Aymond was named coadjutor bishop of Austin on June 2, 2000, by John Paul II; he was installed on August 3, 2000. He succeeded John E. McCarthy as the fourth bishop of Austin on January 2, 2001. The diocese grew rapidly (partly as a result of immigration) during Aymond's bishopric and actually had more churchgoers than many archdioceses, including New Orleans after Hurricane Katrina.

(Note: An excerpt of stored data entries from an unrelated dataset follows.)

-- ==== Sys2Proof/Machine/Channels.lean ====
section
/-!
DEFINITION. Channels: acceptance, completion and cancellation of runs (14_isa_islands_engines.md R279 to R281;
24_faults_memory.md R382, R383).
-/

namespace Sys2Proof.Machine

/-- Runs of a channel that are accepted and not complete. -/
def Chan.open (c : Chan) : List Run := c.runs.filter fun r => r.status.isNone

/-- Runs a channel holds that are not complete (R279). -/
def channelRuns : Nat := 64

/-- The run with a number. -/
def Chan.run? (c : Chan) (num : Word) : Option Run := c.runs.find? fun r => r.num == num

/-- Replaces a run. -/
def Chan.setRun (c : Chan) (r : Run) : Chan := { c with runs := setWhere (fun q => q.id == r.id) r c.runs }

/-- Raises DONE over the completed runs and keeps the last 64 statuses (R279). -/
def Chan.advance : Nat → Chan → Chan
  | 0, c => c
  | n + 1, c =>
    match c.run? (c.done + 1) with
    | none => c
    | some r =>
      match r.status with
      | none => c
      | some st =>
        Chan.advance n { c with
          done := c.done + 1, runs := c.runs.filter fun q => q.id != r.id
          statuses := ((c.done + 1, st) :: c.statuses).take 64 }

/-- Entries of a channel's faults that wait to be written (R382). -/
def State.waitingFaults (s : State) (c : Chan) : Nat :=
  ((s.tenant c.tenant).waiting.filter fun e => e.holder == c.id).length

/-- A run that reports a fault completes only while fewer than 64 entries of its channel wait (R382). -/
def State.mayComplete (s : State) (c : Chan) (r : Run) : Bool := r.fault.isNone || decide (s.waitingFaults c < 64)

/-- The engine ID of a channel's engine (R278). -/
def Chan.engineId (c : Chan) : BitVec 7 :=
  match c.engine with
  | .bce => 0
  | .gs die => 4 + die.setWidth 7
  | .se k => 8 + k.setWidth 7

/-- Writes the KIND 0x04 entry of a run that ends with status 3 (R383). -/
def State.reportRun (s : State) (c : Chan) (r : Run) (status : BitVec 8) : State :=
  match r.fault with
  | none => s
  | some (code, addr) =>
    s.postFault c.tenant
      { word0 := 4 + (c.engineId.setWidth 32 <<< 16), cause := code.setWidth 11, teamIndex := r.teamIndex.setWidth 8,
        gang := r.gangLogical, key := r.key, pc := r.num, addr := addr, lanes := 0, status := some status,
        core := BitVec.ofNat 16 c.core, parked := none, holder := c.id }

/-- A `copy` of a team has ended (R112, R219). -/
def State.noteCopy (s : State) (r : Run) (fault : Bool) : State :=
  s.modTeam r.team fun t =>
    { t with copies := t.copies.map fun c => if c.run == r.id then { c with done := true, fault := fault } else c }

/-- A run completes with a status (R279, R281). -/
def State.completeRun (s : State) (chan : Nat) (r : Run) (status : BitVec 8) : State :=
  match s.chan? chan with
  | none => s
  | some c =>
    let s := if status == 3 then s.reportRun c r status else s
    let c := c.setRun { r with status := some status, cur := none, loops := [] }
    ((s.putChan (c.advance c.runs.length)).noteCopy r (status == 3)).endPieces r.id

/-- Cuts the log entries of a run to nothing: its engine will hold no data for them. -/
def State.emptySegments (s : State) (core run : Nat) : State :=
  s.modCore core fun c =>
    { c with log := c.log.map fun e => if e.runId == some run then { e with len := 0, held := some [] } else e }

/-- A cancelled drain gives its source back (R265, R280). -/
def State.giveBack (s : State) (c : Chan) (r : Run) : State :=
  match r.kind with
  | .drain _ false h _ _ =>
    match s.family? c.family with
    | none => s
    | some f => s.putFamily { f with
        handles := (f.handles.zipIdx 0).map fun x => if x.2 = h then { x.1 with state := .held } else x.1 }
  | .drain _ true k _ _ =>
    s.modCore c.core fun d => { d with
      tiles := d.tiles.map fun (p : BitVec 8 × Tile) => if p.1.toNat = k then (p.1, { p.2 with state := .ready }) else p }
  | _ => s

/-- Cancels a run that has not started (R280). -/
def State.cancelRun (s : State) (chan : Nat) (r : Run) : State :=
  match s.chan? chan with
  | none => s
  | some c => ((s.emptySegments c.core r.id).giveBack c r).completeRun chan { r with fault := none } 10

/-- Cancels a family's runs that have not started; those not yet accepted complete when they are (R280). -/
def State.cancelRuns (s : State) (family : Nat) : State :=
  (s.chans.filter fun c => c.family == family).foldl (fun s c =>
    let s := (c.open.filter fun r => !r.started).foldl (fun s r => s.cancelRun c.id r) s
    match s.chan? c.id with
    | none => s
    | some d => s.putChan { d with accept := d.accept.map fun r => { r with status := some 10 } }) s

/-- The command of a run has its number (R283). -/
def Team.numbered (t : Team) (run : Nat) (num : Word) : Team :=
  t.mapArms fun a => if a.prog == .command run none then { a with prog := .command run (some num), wait := none } else a

/-- Accepts the oldest waiting run while there is room, and gives it the next number (R279). -/
def State.acceptRun (s : State) (chan : Nat) : State :=
  match s.chan? chan with
  | none => s
  | some c =>
    match c.accept with
    | [] => s
    | r :: rest =>
      if channelRuns ≤ c.open.length then s
      else
        let num := c.issued + 1
        let cancelled := r.status.isSome
        let r := { r with num := num, status := none }
        let s := s.putChan { c with issued := num, accept := rest, runs := c.runs ++ [r] }
        let s := (s.modTeam r.team fun t => { t with en := t.en - 1 }.numbered r.id num).modCore c.core fun d =>
          { d with log := d.log.map fun e => if e.runId == some r.id then { e with run := num } else e }
        if cancelled then s.cancelRun chan r else s

/-- Takes back a run that its channel has not accepted (R376). -/
def State.withdrawRun (s : State) (team run : Nat) : State :=
  match s.chans.find? fun c => c.accept.any fun r => r.id == run with
  | none => s
  | some c =>
    let s := (c.accept.filter fun r => r.id == run).foldl (fun (s : State) r => s.giveBack c r)
      (s.putChan { c with accept := c.accept.filter fun r => r.id != run })
    (s.modTeam team fun t => { t with en := t.en - 1 }).modCore c.core fun d =>
      { d with log := d.log.filter fun e => e.runId != some run }

/-- A new channel of a family on an engine. -/
def Chan.fresh (id : Nat) (e : EngineId) (core family : Nat) (tenant : BitVec 8) : Chan :=
  { id := id, engine := e, core := core, family := family, tenant := tenant, issued := 0, done := 0, statuses := [],
    runs := [], accept := [] }

/-- Channels of an engine (R279). -/
def channelLimit : EngineId → Nat
  | .bce => 1024
  | .gs _ => 64
  | .se _ => 16

/-- The family's channel on an engine, made if there is none and one is free (R279). -/
def State.chanFor (s : State) (f : Family) (tenant : BitVec 8) (e : EngineId) : Option Chan × State :=
  match s.chanOf? f.uid e with
  | some c => (some c, s)
  | none =>
    let live := s.chans.filter fun c => c.engine == e
    if e != .bce && decide (channelLimit e ≤ live.length) then (none, s)
    else
      let (id, s) := s.fresh
      let c := Chan.fresh id e f.core f.uid tenant
      (some c, { s with chans := s.chans ++ [c] })

end Sys2Proof.Machine
end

=== Archbishop of New Orleans ===
On June 12, 2009, Pope Benedict XVI named Aymond the 14th archbishop of New Orleans. He was installed on August 20, 2009, at the Saint Louis Cathedral. He continued, within the United States Conference of Catholic Bishops, to chair the Committee for the Protection of Children and Young People and sits on the Committees for Campus Ministry, Education, Laity, and World Missions. In a ceremony in 2009 at St. Peter's Basilica in Rome, Benedict XVI bestowed the pallium upon Aymond.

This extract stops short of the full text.